━━━━━ Supplied records ━━━━━

/-- The state after a PRIORITY plan has ended the hold of a RUNNING STANDARD plan (R57). -/
theorem State.preempt_eq {bus : Bus} (hb : s.bus k = some bus) : s.preempt k =
    match (s.runningPlan bus).bind fun m => (s.plan m).map fun p => (m, p) with
    | some (m, p) => if p.cls = .standard ∧ p.step?.map PlanStep.kind = some .holdUntil then s.stepEnd k m else s
    | none => s := by
  simp only [State.preempt, hb]
  cases s.runningPlan bus with
  | none => rfl
  | some m =>
    cases hp : s.plan m with
    | none => simp only [hp, Option.bind_some, Option.map_none]
    | some p => cases hst : p.step? <;> simp [hp, hst]

/-- The plan that runs has a record other than the new one. -/
theorem State.placePlan_found (hb : s.bus k = some b) (hj : s.plan j = none) :
    ((s.runningPlan b).bind fun m => ((s.placePlan k j cls unblock steps).plan m).map fun p => (m, p))
      = (s.runningPlan b).bind fun m => (s.plan m).map fun p => (m, p) := by
  cases hr : s.runningPlan b with
  | none => rfl
  | some m =>
    obtain ⟨p, hp, _⟩ := State.runningPlan_plan hr
    have hm : m ≠ j := fun hm => by rw [hm, hj] at hp; cases hp
    simp only [Option.bind_some, State.placePlan_plan hb, if_neg hm]

/-- The placed state after R57, by the class and the plan that runs. -/
def State.placedEnd (s : State) (k : Nat) (cls : PlanClass) (running : Option (Nat × Plan)) : State :=
  match cls, running with
  | .priority, some (m, p) =>
    if p.cls = .standard ∧ p.step?.map PlanStep.kind = some .holdUntil then runTasks k 256 (.finish m) s else s
  | _, _ => s

theorem State.submitPlan_eq (hb : s.bus k = some b) (hj : s.plan j = none) : s.submitPlan k j cls unblock steps =
    runTasks k 256 .select ((s.placePlan k j cls unblock steps).placedEnd k cls
      ((s.runningPlan b).bind fun m => (s.plan m).map fun p => (m, p))) := by
  have hbus := State.placePlan_bus (j := j) (cls := cls) (unblock := unblock) (steps := steps) hb
  have hpre := State.preempt_eq hbus
  rw [State.placePlan_running hb hj, State.placePlan_found hb hj] at hpre
  cases cls with
  | standard => rfl
  | priority =>
    simp only [State.submitPlan, if_true, hpre, State.placedEnd]
    cases (s.runningPlan b).bind fun m => (s.plan m).map fun p => (m, p) <;> rfl

theorem State.placedEnd_idle (cls : PlanClass) : s.placedEnd k cls none = s := by
  cases cls <;> rfl

theorem runTasks_idle {t : PlanTask} {n : Nat} (h : planTask k t s = (s, none)) : runTasks k (n + 1) t s = s := by
  simp only [runTasks, h]

end Place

━━━━━

Every record, word for word, must be returned.

/-- The state after a PRIORITY plan has ended the hold of a RUNNING STANDARD plan (R57). -/
theorem State.preempt_eq {bus : Bus} (hb : s.bus k = some bus) : s.preempt k =
    match (s.runningPlan bus).bind fun m => (s.plan m).map fun p => (m, p) with
    | some (m, p) => if p.cls = .standard ∧ p.step?.map PlanStep.kind = some .holdUntil then s.stepEnd k m else s
    | none => s := by
  simp only [State.preempt, hb]
  cases s.runningPlan bus with
  | none => rfl
  | some m =>
    cases hp : s.plan m with
    | none => simp only [hp, Option.bind_some, Option.map_none]
    | some p => cases hst : p.step? <;> simp [hp, hst]

/-- The plan that runs has a record other than the new one. -/
theorem State.placePlan_found (hb : s.bus k = some b) (hj : s.plan j = none) :
    ((s.runningPlan b).bind fun m => ((s.placePlan k j cls unblock steps).plan m).map fun p => (m, p))
      = (s.runningPlan b).bind fun m => (s.plan m).map fun p => (m, p) := by
  cases hr : s.runningPlan b with
  | none => rfl
  | some m =>
    obtain ⟨p, hp, _⟩ := State.runningPlan_plan hr
    have hm : m ≠ j := fun hm => by rw [hm, hj] at hp; cases hp
    simp only [Option.bind_some, State.placePlan_plan hb, if_neg hm]

/-- The placed state after R57, by the class and the plan that runs. -/
def State.placedEnd (s : State) (k : Nat) (cls : PlanClass) (running : Option (Nat × Plan)) : State :=
  match cls, running with
  | .priority, some (m, p) =>
    if p.cls = .standard ∧ p.step?.map PlanStep.kind = some .holdUntil then runTasks k 256 (.finish m) s else s
  | _, _ => s

theorem State.submitPlan_eq (hb : s.bus k = some b) (hj : s.plan j = none) : s.submitPlan k j cls unblock steps =
    runTasks k 256 .select ((s.placePlan k j cls unblock steps).placedEnd k cls
      ((s.runningPlan b).bind fun m => (s.plan m).map fun p => (m, p))) := by
  have hbus := State.placePlan_bus (j := j) (cls := cls) (unblock := unblock) (steps := steps) hb
  have hpre := State.preempt_eq hbus
  rw [State.placePlan_running hb hj, State.placePlan_found hb hj] at hpre
  cases cls with
  | standard => rfl
  | priority =>
    simp only [State.submitPlan, if_true, hpre, State.placedEnd]
    cases (s.runningPlan b).bind fun m => (s.plan m).map fun p => (m, p) <;> rfl

theorem State.placedEnd_idle (cls : PlanClass) : s.placedEnd k cls none = s := by
  cases cls <;> rfl

theorem runTasks_idle {t : PlanTask} {n : Nat} (h : planTask k t s = (s, none)) : runTasks k (n + 1) t s = s := by
  simp only [runTasks, h]

end Place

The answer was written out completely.